The Lighter Side of Lending: Technological Matters

New advances have made the mortgage industry more complicated in the past 50 years

I read about how technology has improved borrower experience when financing a home. Yeah, right the only thing technology has done is put our customers through the same hell a little faster. If you think we’re technologically advanced, just remember it took 50 years for us to get from written employment verifications to accepting telephone verifications.

When it comes to technology, you can be sure of one thing: It will cost twice what you are quoted, and it will take an additional 12 months to get it to work. When you are finished, you will discover that all you have done is “electronified” what you used to put on paper. We still don’t trust a soul and will spend hours chasing down minor facts that are less meaningful considering the loan programs available.

We knock ourselves out providing quick loan approvals and then spend the rest of our time apologizing: “Sorry, we can’t sign today because we don’t have the documents.”

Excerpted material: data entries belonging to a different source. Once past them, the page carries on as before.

-- ==== Sys2Proof/Syntax.lean ====
section
/-! DEFINITION. The instructions and events of the Plovnar 9: one constructor for each row of the opcode table.
Word constructors carry the fields of the 32-bit word (R258, R262, R265, R268) under the table's field letters;
event constructors carry the data that names the item concerned or that the outside world supplies. -/

namespace Sys2Proof
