/-- Why a word is an illegal encoding (R260). -/
inductive DecodeError where
  /-- The ENG and OP pair is unassigned. -/
  | unassigned
  /-- A reserved or unused bit of the format is set. -/
  | reservedBit
  /-- A field holds a value outside its listed codes, or names a register outside its file. -/
  | badField
  deriving DecidableEq, Repr

/-- The instruction `i`, when the fixed bits of its row (mask, match) agree with the word. -/
def fixed (w : W32) (mask mtch : Nat) (i : Instr) : Except DecodeError Instr :=
  if w &&& BitVec.ofNat 32 mask = BitVec.ofNat 32 mtch then .ok i else .error .reservedBit

/-- The opcode map of the control words, ENG 000 (R268, R273). -/
def decodeControl (w : W32) : Nat → Except DecodeError Instr
  | 0x00 => fixed w 0xFF80003F 0x00000000 (.add (w.extractLsb' 18 5) (w.extractLsb' 13 5) (w.extractLsb' 12 1) (w.extractLsb' 7 5) (w.extractLsb' 6 1))
  | 0x01 => fixed w 0xFF800000 0x00800000 (.addi (w.extractLsb' 18 5) (w.extractLsb' 13 5) (w.extractLsb' 12 1) (w.extractLsb' 0 12))
  | 0x02 => fixed w 0xFF80003F 0x01000000 (.sub (w.extractLsb' 18 5) (w.extractLsb' 13 5) (w.extractLsb' 12 1) (w.extractLsb' 7 5) (w.extractLsb' 6 1))
  | 0x03 => fixed w 0xFF80003F 0x01800000 (.mul (w.extractLsb' 18 5) (w.extractLsb' 13 5) (w.extractLsb' 12 1) (w.extractLsb' 7 5) (w.extractLsb' 6 1))
  | 0x04 => fixed w 0xFF80003F 0x02000000 (.mulhs (w.extractLsb' 18 5) (w.extractLsb' 13 5) (w.extractLsb' 12 1) (w.extractLsb' 7 5) (w.extractLsb' 6 1))
  | 0x05 => fixed w 0xFF80003F 0x02800000 (.mulhu (w.extractLsb' 18 5) (w.extractLsb' 13 5) (w.extractLsb' 12 1) (w.extractLsb' 7 5) (w.extractLsb' 6 1))
  | 0x06 => fixed w 0xFF80003F 0x03000000 (.divs (w.extractLsb' 18 5) (w.extractLsb' 13 5) (w.extractLsb' 12 1) (w.extractLsb' 7 5) (w.extractLsb' 6 1))
  | 0x07 => fixed w 0xFF80003F 0x03800000 (.divu (w.extractLsb' 18 5) (w.extractLsb' 13 5) (w.extractLsb' 12 1) (w.extractLsb' 7 5) (w.extractLsb' 6 1))
  | 0x08 => fixed w 0xFF80003F 0x04000000 (.rems (w.extractLsb' 18 5) (w.extractLsb' 13 5) (w.extractLsb' 12 1) (w.extractLsb' 7 5) (w.extractLsb' 6 1))
  | 0x09 => fixed w 0xFF80003F 0x04800000 (.remu (w.extractLsb' 18 5) (w.extractLsb' 13 5) (w.extractLsb' 12 1) (w.extractLsb' 7 5) (w.extractLsb' 6 1))
  | 0x0A => fixed w 0xFF80003F 0x05000000 (.and (w.extractLsb' 18 5) (w.extractLsb' 13 5) (w.extractLsb' 12 1) (w.extractLsb' 7 5) (w.extractLsb' 6 1))
  | 0x0B => fixed w 0xFF800000 0x05800000 (.andi (w.extractLsb' 18 5) (w.extractLsb' 13 5) (w.extractLsb' 12 1) (w.extractLsb' 0 12))
  | 0x0C => fixed w 0xFF80003F 0x06000000 (.or (w.extractLsb' 18 5) (w.extractLsb' 13 5) (w.extractLsb' 12 1) (w.extractLsb' 7 5) (w.extractLsb' 6 1))
  | 0x0D => fixed w 0xFF800000 0x06800000 (.ori (w.extractLsb' 18 5) (w.extractLsb' 13 5) (w.extractLsb' 12 1) (w.extractLsb' 0 12))
  | 0x0E => fixed w 0xFF80003F 0x07000000 (.xor (w.extractLsb' 18 5) (w.extractLsb' 13 5) (w.extractLsb' 12 1) (w.extractLsb' 7 5) (w.extractLsb' 6 1))
  | 0x0F => fixed w 0xFF800000 0x07800000 (.xori (w.extractLsb' 18 5) (w.extractLsb' 13 5) (w.extractLsb' 12 1) (w.extractLsb' 0 12))
  | 0x10 => fixed w 0xFF80003F 0x08000000 (.shl (w.extractLsb' 18 5) (w.extractLsb' 13 5) (w.extractLsb' 12 1) (w.extractLsb' 7 5) (w.extractLsb' 6 1))
  | 0x11 => fixed w 0xFF800000 0x08800000 (.shli (w.extractLsb' 18 5) (w.extractLsb' 13 5) (w.extractLsb' 12 1) (w.extractLsb' 0 12))
  | 0x12 => fixed w 0xFF80003F 0x09000000 (.shr (w.extractLsb' 18 5) (w.extractLsb' 13 5) (w.extractLsb' 12 1) (w.extractLsb' 7 5) (w.extractLsb' 6 1))
  | 0x13 => fixed w 0xFF800000 0x09800000 (.shri (w.extractLsb' 18 5) (w.extractLsb' 13 5) (w.extractLsb' 12 1) (w.extractLsb' 0 12))
  | 0x14 => fixed w 0xFF80003F 0x0A000000 (.sar (w.extractLsb' 18 5) (w.extractLsb' 13 5) (w.extractLsb' 12 1) (w.extractLsb' 7 5) (w.extractLsb' 6 1))
  | 0x15 => fixed w 0xFF800000 0x0A800000 (.sari (w.extractLsb' 18 5) (w.extractLsb' 13 5) (w.extractLsb' 12 1) (w.extractLsb' 0 12))
  | 0x16 => fixed w 0xFF80003F 0x0B000000 (.min (w.extractLsb' 18 5) (w.extractLsb' 13 5) (w.extractLsb' 12 1) (w.extractLsb' 7 5) (w.extractLsb' 6 1))
  | 0x17 => fixed w 0xFF80003F 0x0B800000 (.max (w.extractLsb' 18 5) (w.extractLsb' 13 5) (w.extractLsb' 12 1) (w.extractLsb' 7 5) (w.extractLsb' 6 1))
  | 0x18 => fixed w 0xFF80003F 0x0C000000 (.minu (w.extractLsb' 18 5) (w.extractLsb' 13 5) (w.extractLsb' 12 1) (w.extractLsb' 7 5) (w.extractLsb' 6 1))
  | 0x19 => fixed w 0xFF80003F 0x0C800000 (.maxu (w.extractLsb' 18 5) (w.extractLsb' 13 5) (w.extractLsb' 12 1) (w.extractLsb' 7 5) (w.extractLsb' 6 1))
  | 0x1A => fixed w 0xFF800FFF 0x0D000000 (.clz (w.extractLsb' 18 5) (w.extractLsb' 13 5) (w.extractLsb' 12 1))
  | 0x1B => fixed w 0xFF800FFF 0x0D800000 (.ctz (w.extractLsb' 18 5) (w.extractLsb' 13 5) (w.extractLsb' 12 1))
  | 0x1C => fixed w 0xFF800FFF 0x0E000000 (.popc (w.extractLsb' 18 5) (w.extractLsb' 13 5) (w.extractLsb' 12 1))
  | 0x1D => fixed w 0xFF800000 0x0E800000 (.ldi (w.extractLsb' 18 5) (w.extractLsb' 0 18))
  | 0x1E => fixed w 0xFF800000 0x0F000000 (.ldhi (w.extractLsb' 18 5) (w.extractLsb' 0 18))
  | 0x1F => fixed w 0xFF800038 0x0F800000 (.sel (w.extractLsb' 18 5) (w.extractLsb' 13 5) (w.extractLsb' 12 1) (w.extractLsb' 7 5) (w.extractLsb' 6 1) (w.extractLsb' 0 3))
  | 0x20 => fixed w 0xFFE00030 0x10000000 (.cmp (w.extractLsb' 18 3) (w.extractLsb' 13 5) (w.extractLsb' 12 1) (w.extractLsb' 7 5) (w.extractLsb' 6 1) (w.extractLsb' 0 4))
  | 0x21 => fixed w 0xFF800000 0x10800000 (.cmpi (w.extractLsb' 20 3) (w.extractLsb' 16 4) (w.extractLsb' 11 5) (w.extractLsb' 10 1) (w.extractLsb' 0 10))
  | 0x22 => fixed w 0xFFE31C78 0x11000000 (.pset (w.extractLsb' 18 3) (w.extractLsb' 13 3) (w.extractLsb' 7 3) (w.extractLsb' 0 3))
  | 0x23 => fixed w 0xFF800000 0x11800000 (.br (w.extractLsb' 20 3) (w.extractLsb' 19 1) (w.extractLsb' 0 19))
  | 0x24 => fixed w 0xFFFC0FFF 0x12000000 (.jmp (w.extractLsb' 13 5) (w.extractLsb' 12 1))
  | 0x25 => fixed w 0xFF800000 0x12800000 (.call (w.extractLsb' 18 5) (w.extractLsb' 0 18))
  | 0x26 => fixed w 0xFFFC0FFF 0x13000000 (.ret (w.extractLsb' 13 5) (w.extractLsb' 12 1))
  | 0x27 => fixed w 0xFF800000 0x13800000 (.dbnz (w.extractLsb' 18 5) (w.extractLsb' 0 18))
  | 0x28 => fixed w 0xFF800000 0x14000000 (.lds (w.extractLsb' 18 5) (w.extractLsb' 14 4) (w.extractLsb' 12 2) (w.extractLsb' 11 1) (w.extractLsb' 10 1) (w.extractLsb' 0 10))
  | 0x29 => fixed w 0xFF800800 0x14800000 (.sts (w.extractLsb' 18 5) (w.extractLsb' 14 4) (w.extractLsb' 12 2) (w.extractLsb' 10 1) (w.extractLsb' 0 10))
  | 0x2A => fixed w 0xFFC00078 0x15000000 (.xlate (w.extractLsb' 18 4) (w.extractLsb' 13 5) (w.extractLsb' 12 1) (w.extractLsb' 7 5) (w.extractLsb' 0 3))
  | 0x2B => fixed w 0xFFC3FFFF 0x15800000 (.hwait (w.extractLsb' 18 4))
  | 0x2C => fixed w 0xFFC3FFFF 0x16000000 (.hrel (w.extractLsb' 18 4))
  | 0x2D => if w.getLsbD 0 then fixed w 0xFFFC003F 0x16800001 (.emitWithPrefix (w.extractLsb' 13 5) (w.extractLsb' 12 1) (w.extractLsb' 7 5) (w.extractLsb' 6 1))
            else fixed w 0xFFFC0FFF 0x16800000 (.emit (w.extractLsb' 13 5) (w.extractLsb' 12 1))
  | 0x2E => fixed w 0xFFFFFC00 0x17000000 (.waitt (w.extractLsb' 4 6) (w.extractLsb' 0 4))
  | 0x2F => fixed w 0xFFFFFC00 0x17800000 (.sigt (w.extractLsb' 4 6) (w.extractLsb' 0 4))
  | 0x30 => fixed w 0xFF83FFF0 0x18000000 (.tkcnt (w.extractLsb' 18 5) (w.extractLsb' 0 4))
  | 0x31 => fixed w 0xFF803800 0x18800000 (.join (w.extractLsb' 18 5) (w.extractLsb' 14 4) (w.extractLsb' 10 1) (w.extractLsb' 0 10))
  | 0x32 => fixed w 0xFFFC3800 0x19000000 (.leave (w.extractLsb' 14 4) (w.extractLsb' 10 1) (w.extractLsb' 0 10))
  | 0x33 => fixed w 0xFFFC3800 0x19800000 (.gbar (w.extractLsb' 14 4) (w.extractLsb' 10 1) (w.extractLsb' 0 10))
  | 0x34 => fixed w 0xFF803800 0x1A000000 (.ginfo (w.extractLsb' 18 5) (w.extractLsb' 14 4) (w.extractLsb' 10 1) (w.extractLsb' 0 10))
  | 0x35 => fixed w 0xFF83F000 0x1A800000 (.rdcsr (w.extractLsb' 18 5) (w.extractLsb' 0 12))
  | 0x36 => fixed w 0xFFFC0000 0x1B000000 (.wrcsr (w.extractLsb' 13 5) (w.extractLsb' 12 1) (w.extractLsb' 0 12))
  | 0x37 => fixed w 0xFFFC0000 0x1B800000 (.csrs (w.extractLsb' 13 5) (w.extractLsb' 12 1) (w.extractLsb' 0 12))
  | 0x38 => fixed w 0xFFFC0000 0x1C000000 (.csrc (w.extractLsb' 13 5) (w.extractLsb' 12 1) (w.extractLsb' 0 12))
  | _ => .error .unassigned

How come? We’ve got quick docs, right docs, fast docs, city docs, desert docs and mountain docs working overtime. Every part of the country is covered. We’ve come all this way only to discover that technology can’t produce final loan documents until hours before closing.

Why are we wringing our hands over gift letters when we offer 100-percent financing to nearly everyone? If Uncle Norm is gifting the closing costs so the kids can buy a home with no down payment, why are we suspicious of him? Is it really going to matter if the kids default and lose the house? Unless you want to call and yell at him, leave Uncle Norm alone.

Bank statements and tax returns are other things that make us look dumb. Printing, copying and mailing these reminds me of the 1950s. What we are saying to our customers when we demand these is, “I think you’re lying to me.” Why can’t we just use the bank and Internal Revenue Service Web sites, read the data in real time, make up our minds and move on?

I don’t know what self-employed borrowers did to investors, but it must have been awful. They should organize and demand equal treatment. You can tell a self-employed borrower’s file by its weight. Just looking at the documentation tells you that our industry thinks self-employed people lie more than employed people. Why can’t we just find their financial data on the Internet, read it and approve the loan?

If stated income is OK in some cases, why isn’t it OK in most? We can simply add a sentence to the mortgage: “If you lied about your income, you will be considered in default. We can take your home away from you and fine you $85,000.”

Anyone can see their own merged credit report online, so why can’t lenders do the same? Why are we printing and stuffing them in loan files? How about providing live access to the reports during underwriting? People can print out a copy at their own expense. Someone must have figured out that credit reports change almost daily. Keeping them in permanent loan files is like saving your calendar in hopes that the year may come back.

My best idea: Why not prepare all of the final loan documents at application? Sure, there will be changes. but it’s easier to change something than to start from the beginning. Besides, it will keep many of your customers from shopping around. Just say, “You’ve already signed your final papers, it’s too late.” It will surely cut down the wait time.

I’m willing to bet that someday we’ll be using a few of these ideas. Technology should bring us one-hour approval and two-day closings — except for Federal Housing Administration and Department of Veterans Affairs loans. We’d have to get all the mandatory disclosures and warnings on one compact disc so borrowers could certify they’ve watched it.

You may find this hard to believe, but 50 years ago nearly all lenders made mortgage loans using three ingredients: a complete loan application; a good credit report (without scores); and a believable property appraisal. I’m willing to bet my best recipe for blueberry crunch cake that delinquency and foreclosure rates are about the same today.